Потустороннее вмешательство
Везде найдется своя баба Маня или батюшка Николай, у которых большой процент исцеленных от табачной зависимости. Неважно, что лежит в основе метода – травки, шептание над водой или молитва. Если вы верите в эти вещи, они работают. «Словно бабка пошептала» – вполне безобидный неофициальный метод с 50-процентной вероятностью успеха. То есть, или поможет, или нет.
Марк Твен писал: «Бросить очень легко – я пробовал много раз». Многие срываются, ведь никотиновая зависимость по силе сравнима с наркотической. Проанализируйте причину срыва: пошли туда, где курят, выпили в компании, перенервничали? Сделайте выводы, и учитесь на своих ошибках.
Курильщик может позвонить по телефону 8-800-200-0-200 (звонок для жителей России бесплатный), сказать, что ему необходима помощь при отказе от табакокурения, и его переключат на специалистов Консультативного телефонного центра помощи в отказе от потребления табака (КТЦ). Если все специалисты КТЦ в этом момент заняты, его номер телефона будет прислан в КТЦ по электронной почте, и в течение 1-3 дней ему перезвонят.

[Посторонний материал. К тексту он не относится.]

/-- Moves, integer arithmetic and the address forms (R91 to R93). -/
def intTable (r : Iss) : Instr → VRes
  | .mov _ ty d a => some (d, ty.regs, fun L => r.n ty.regs a L)
  | .movk _ d a b => some (d, 2, fun L => r.x b L ++ r.x a L)
  | .sel _ ty d a b p => some (d, ty.regs, fun L =>
      if (r.t.pred p.toNat).getLsbD L then r.n ty.regs a L else r.n ty.regs b L)
  | .iadd _ sat ty d a b => some (d, ty.regs, fun L =>
      satNum sat ty (numOf ty (r.n ty.regs a L) + numOf ty (r.n ty.regs b L)))
  | .isub _ sat ty d a b => some (d, ty.regs, fun L =>
      satNum sat ty (numOf ty (r.n ty.regs a L) - numOf ty (r.n ty.regs b L)))
  | .imul _ sat ty d a b => some (d, ty.regs, fun L =>
      satNum sat ty (numOf ty (r.n ty.regs a L) * numOf ty (r.n ty.regs b L)))
  | .imulh _ ty d a b => some (d, ty.regs, fun L =>
      satNum false ty (numOf ty (r.n ty.regs a L) * numOf ty (r.n ty.regs b L) / modOf ty))
  | .imad _ sat ty d a b c => some (d, ty.regs, fun L =>
      satNum sat ty (numOf ty (r.n ty.regs a L) * numOf ty (r.n ty.regs b L) + numOf ty (r.n ty.regs c L)))
  | .imin _ ty d a b => some (d, ty.regs, fun L =>
      satNum false ty (min (numOf ty (r.n ty.regs a L)) (numOf ty (r.n ty.regs b L))))
  | .imax _ ty d a b => some (d, ty.regs, fun L =>
      satNum false ty (max (numOf ty (r.n ty.regs a L)) (numOf ty (r.n ty.regs b L))))
  | .iabs _ sat ty d a => some (d, ty.regs, fun L =>
      satNum sat ty (if numOf ty (r.n ty.regs a L) < 0 then -numOf ty (r.n ty.regs a L) else numOf ty (r.n ty.regs a L)))
  | .iaddx _ uns d a b => some (d, 2, fun L =>
      r.d a L + (if uns then (r.x b L).setWidth 64 else (r.x b L).signExtend 64))
  | .imadx _ uns d a b c => some (d, 2, fun L =>
      (if uns then (r.x a L).setWidth 64 else (r.x a L).signExtend 64) *
        (if uns then (r.x b L).setWidth 64 else (r.x b L).signExtend 64) + r.d c L)
  | _ => none

/-- Bitwise operations, shifts and bit fields (R94 to R96). -/
def bitTable (r : Iss) : Instr → VRes
  | .and _ ty d a b => some (d, ty.regs, fun L =>
      atWidth ty (r.x a L &&& r.x b L) (r.d a L &&& r.d b L))
  | .or _ ty d a b => some (d, ty.regs, fun L =>
      atWidth ty (r.x a L ||| r.x b L) (r.d a L ||| r.d b L))
  | .xor _ ty d a b => some (d, ty.regs, fun L =>
      atWidth ty (r.x a L ^^^ r.x b L) (r.d a L ^^^ r.d b L))
  | .andn _ ty d a b => some (d, ty.regs, fun L =>
      atWidth ty (r.x a L &&& ~~~r.x b L) (r.d a L &&& ~~~r.d b L))
  | .shl _ ty d a b => some (d, ty.regs, fun L =>
      atWidth ty (r.x a L <<< (r.x b L).toNat) (r.d a L <<< (r.x b L).toNat))
  | .shr _ ty d a b => some (d, ty.regs, fun L =>
      atWidth ty (r.x a L >>> (r.x b L).toNat) (r.d a L >>> (r.x b L).toNat))
  | .sra _ ty d a b => some (d, ty.regs, fun L =>
      atWidth ty ((r.x a L).sshiftRight (r.x b L).toNat) ((r.d a L).sshiftRight (r.x b L).toNat))
  | .rot _ ty d a b => some (d, ty.regs, fun L =>
      atWidth ty ((r.x a L).rotateLeft (r.x b L).toNat) ((r.d a L).rotateLeft (r.x b L).toNat))
  | .brev _ ty d a => some (d, ty.regs, fun L =>
      atWidth ty (r.x a L).reverse (r.d a L).reverse)
  | _ => none

/-! ## The numbers of the floating formats (R101 to R106), over ℚ -/

/-- What a pattern of a binary format stands for: a NaN, an infinity, or a sign and a magnitude. -/
inductive FNum where
  | nan
  | inf (neg : Bool)
  | fin (neg : Bool) (x : ℚ)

Обратившимся в КТЦ консультативную помощь оказывают психологи и врачи. Психологи помогают подготовиться ко дню отказа от курения, помогают найти замену ритуалам курения, вместе с обратившимся определят оптимальные пути преодоления зависимости, поддержат в трудные минуты борьбы с никотиновой зависимостью. Врачи проконсультируют о наиболее эффективных лечебных способах отказа от курения, дадут совет пациентам с различными заболеваниями о том, как лучше подготовиться к отказу от курения с учетом имеющихся проблем со здоровьем.
95 комментариев
•
Чтобы оставить комментарий — необходимо быть авторизованным пользователем
1 месяц после прекращения курения: чего ожидать
, написанный Джиной Шоу
Медициал, рассмотрено Poonam Sachdev 28 сентября 2021 г.
Статьи о никотина Прибавка в весе
Вы только что бросили курить. Буквально. Пять минут назад ты потушил последнюю сигарету.
Что теперь?
Как вы проведете следующие несколько часов и дней, которые будут одними из самых трудных на вашем пути к тому, чтобы стать бывшим курильщиком? Вам нужны практические стратегии, которые помогут вам пережить тягу и отказ от никотина, а также помогут вам избавиться от психологической зависимости от сигарет.
Что происходит, когда вы останавливаетесь?
После того, как вы бросите курить, с вашим телом довольно быстро произойдет много хороших вещей. В течение 20 минут снижается частота сердечных сокращений и артериальное давление. Через 12 часов уровень угарного газа в организме возвращается к норме. И через пару недель ваше кровообращение улучшится, и вы не будете так часто кашлять или хрипеть.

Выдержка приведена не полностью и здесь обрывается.